知って得するセキュリティのはなし その37
18億円かけた政府のセキュリティシステム、強固過ぎて使われず廃止
1.このニュースをザックリ言うと
- 10月8日(日本時間)頃、会計検査院より、約18億円をかけて総務省が開発した情報管理システム「セキュアゾーン」が一度も使われることなく廃止されたと発表されました。
- システムは2017年度より運用が開始され、各省庁の情報システムをインターネットから遮断されているネットワークに集約し、それぞれの省庁の専用回線からアクセスする仕組みになっていたとのことです。
- しかし、「データは閲覧のみが可能でダウンロードができない」「データ訂正には職員が設置場所まで直接出向く必要があった」「資料作成などをする際は、職員がシステムのデータを再入力する必要があった」「他の情報システムと連携できない」といった理由から実際には使われることがなく、今年3月に廃止されたとのことです。
2.執筆者からの所感等
- 2015年に日本年金機構から個人情報が流出した事件がシステム開発のきっかけとされていますが、その反動から利便性が完全に犠牲にされたことにより、各省庁は導入を見合わせ、旧来のシステムを利用することを選択した模様です。

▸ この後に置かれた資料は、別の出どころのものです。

/-- BEW determines its word: `unbew` reads it back (R82). -/
theorem bew_inj {v w : Word} (h : bew v = bew w) : v = w :=
  Option.some.inj (by rw [← unbew_bew v, h, unbew_bew])

/-- The word whose encoding is four given bytes (R82). -/
theorem eq_wordOfBytes_of_bew {w : Word} {b0 b1 b2 b3 : Byte} (h : bew w = [b0, b1, b2, b3]) :
    w = wordOfBytes b0 b1 b2 b3 :=
  Option.some.inj (by rw [← unbew_bew w, h, unbew])

/-- Settles O30: `unbew` undoes BEW, so BEW is injective, and the word `unbew` builds has the value of R82. -/
theorem bewIsInjective : Obligations.BewIsInjective := by
  refine ⟨fun v w => bew_inj, fun w b0 b1 b2 b3 h => ?_⟩
  rw [eq_wordOfBytes_of_bew h, toNat_wordOfBytes]

/-- Settles O29: the word is BEW.ENC's own, and a command without checks or writes answers what it emits. -/
theorem bewEncEmitsBigEndian : Obligations.BewEncEmitsBigEndian := by
  refine fun w s => ⟨decode_encode (.bewEnc w), rfl, fun hm => ?_⟩
  rw [exec_eq, after_answered hm rfl]
  rfl

end Sys2Proof.Machine
end

section
/-! PROOFS. Family `41_crc`: the two other forms of `crc_step` (R94), the CRC commands one by one (R95 to R97), and a stream of
them (R98). -/

namespace Sys2Proof.Machine

/-! ### The forms of `crc_step` -/

/-- A byte lies below the bits that a shift by a byte leaves. -/
theorem xor_byte_ushiftRight (a : Word) (b : Byte) : (a ^^^ b.setWidth 32) >>> 8 = a >>> 8 := by
  have hb : (b.setWidth 32 : Word) >>> 8 = 0#32 := by
    have hlt := b.isLt
    apply BitVec.eq_of_toNat_eq
    simp only [BitVec.toNat_ushiftRight, BitVec.toNat_setWidth, BitVec.toNat_ofNat, Nat.shiftRight_eq_div_pow]
    omega
  rw [BitVec.ushiftRight_xor_distrib, hb, BitVec.xor_zero]

/-- A word without its low byte has no bit set below bit 8. -/
theorem getLsbD_xor_byte0 (x : Word) {k : Nat} (hk : k < 8) : (x ^^^ (byte0 x).setWidth 32).getLsbD k = false := by
  rw [BitVec.getLsbD_xor, BitVec.getLsbD_setWidth, byte0_bit x hk, decide_eq_true (by omega), Bool.true_and, Bool.xor_self]

/-- Eight iterations on a word are the table entry of its low byte and a shift of the rest: the iterations are linear, and
they only shift what has no low byte. -/
theorem crcIterate_eq_table (x : Word) : crcIterate 8 x = crcTable (byte0 x) ^^^ (x >>> 8) := by
  have hhigh : crcIterate 8 (x ^^^ (byte0 x).setWidth 32) = x >>> 8 := by
    rw [crcIterate_high 8 _ fun _ => getLsbD_xor_byte0 x, xor_byte_ushiftRight]
  calc crcIterate 8 x
      = crcIterate 8 ((byte0 x).setWidth 32 ^^^ (x ^^^ (byte0 x).setWidth 32)) := by
        rw [BitVec.xor_comm x, ← BitVec.xor_assoc, BitVec.xor_self, BitVec.zero_xor]
    _ = crcTable (byte0 x) ^^^ (x >>> 8) := by rw [crcIterate_xor, hhigh, crcTable]
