-- ==== Sys2Proof/Syntax.lean ====
section
/-! DEFINITION. The operations of the block: one constructor for each of the fourteen rows of
spec/opcode_table.json (rule R72). The only operand is one byte, used as is (R71). -/

namespace Sys2Proof

/-- The complete set of operations (R72); the comment after each is its mnemonic and the rule that gives
its meaning. -/
inductive Instr where
  | reset                    -- RESET (R185)
  | initRxIrq                -- INIT_RX_IRQ (R91)
  | rxArrive (b : Byte)      -- RX_ARRIVE (R101)
  | isrRxc                   -- ISR_RXC (R103)
  | gbCheck                  -- GB_CHECK (R116)
  | gbAdvance                -- GB_ADVANCE (R117)
  | gbRead                   -- GB_READ (R118)
  | getError                 -- GET_ERROR (R121)
  | isrTxc                   -- ISR_TXC (R165)
  | initTxOnly               -- INIT_TX_ONLY (R92)
  | initRxPolled             -- INIT_RX_POLLED (R93)
  | initTxrxPolled           -- INIT_TXRX_POLLED (R94)
  | sendByte (b : Byte)      -- SEND_BYTE (R151)
  | txDrain                  -- TX_DRAIN (R152)
  deriving DecidableEq, Repr

/-- The four agents (R14). -/
inductive Agent where
  | env | producer | consumer | hook
  deriving DecidableEq, Repr

end Sys2Proof
end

- 安全な情報システムであるために、例えば「専用線でのみ接続可能な閉域ネットワークである」ことは必ずしも必須ではなく、むしろそれを前提としてしまうことは、「インターネットに繋ぎさえしなければ安全」という誤った振る舞いの原因となりかねないでしょう。
- オンプレミス上である場合・クラウドを用いる場合それぞれについて、どういったセキュリティや運用時・利用時の問題が発生し得るかを洗い出し、安全性と利便性のいずれも欠くことなく十分に満たすシステムを構築することが重要です。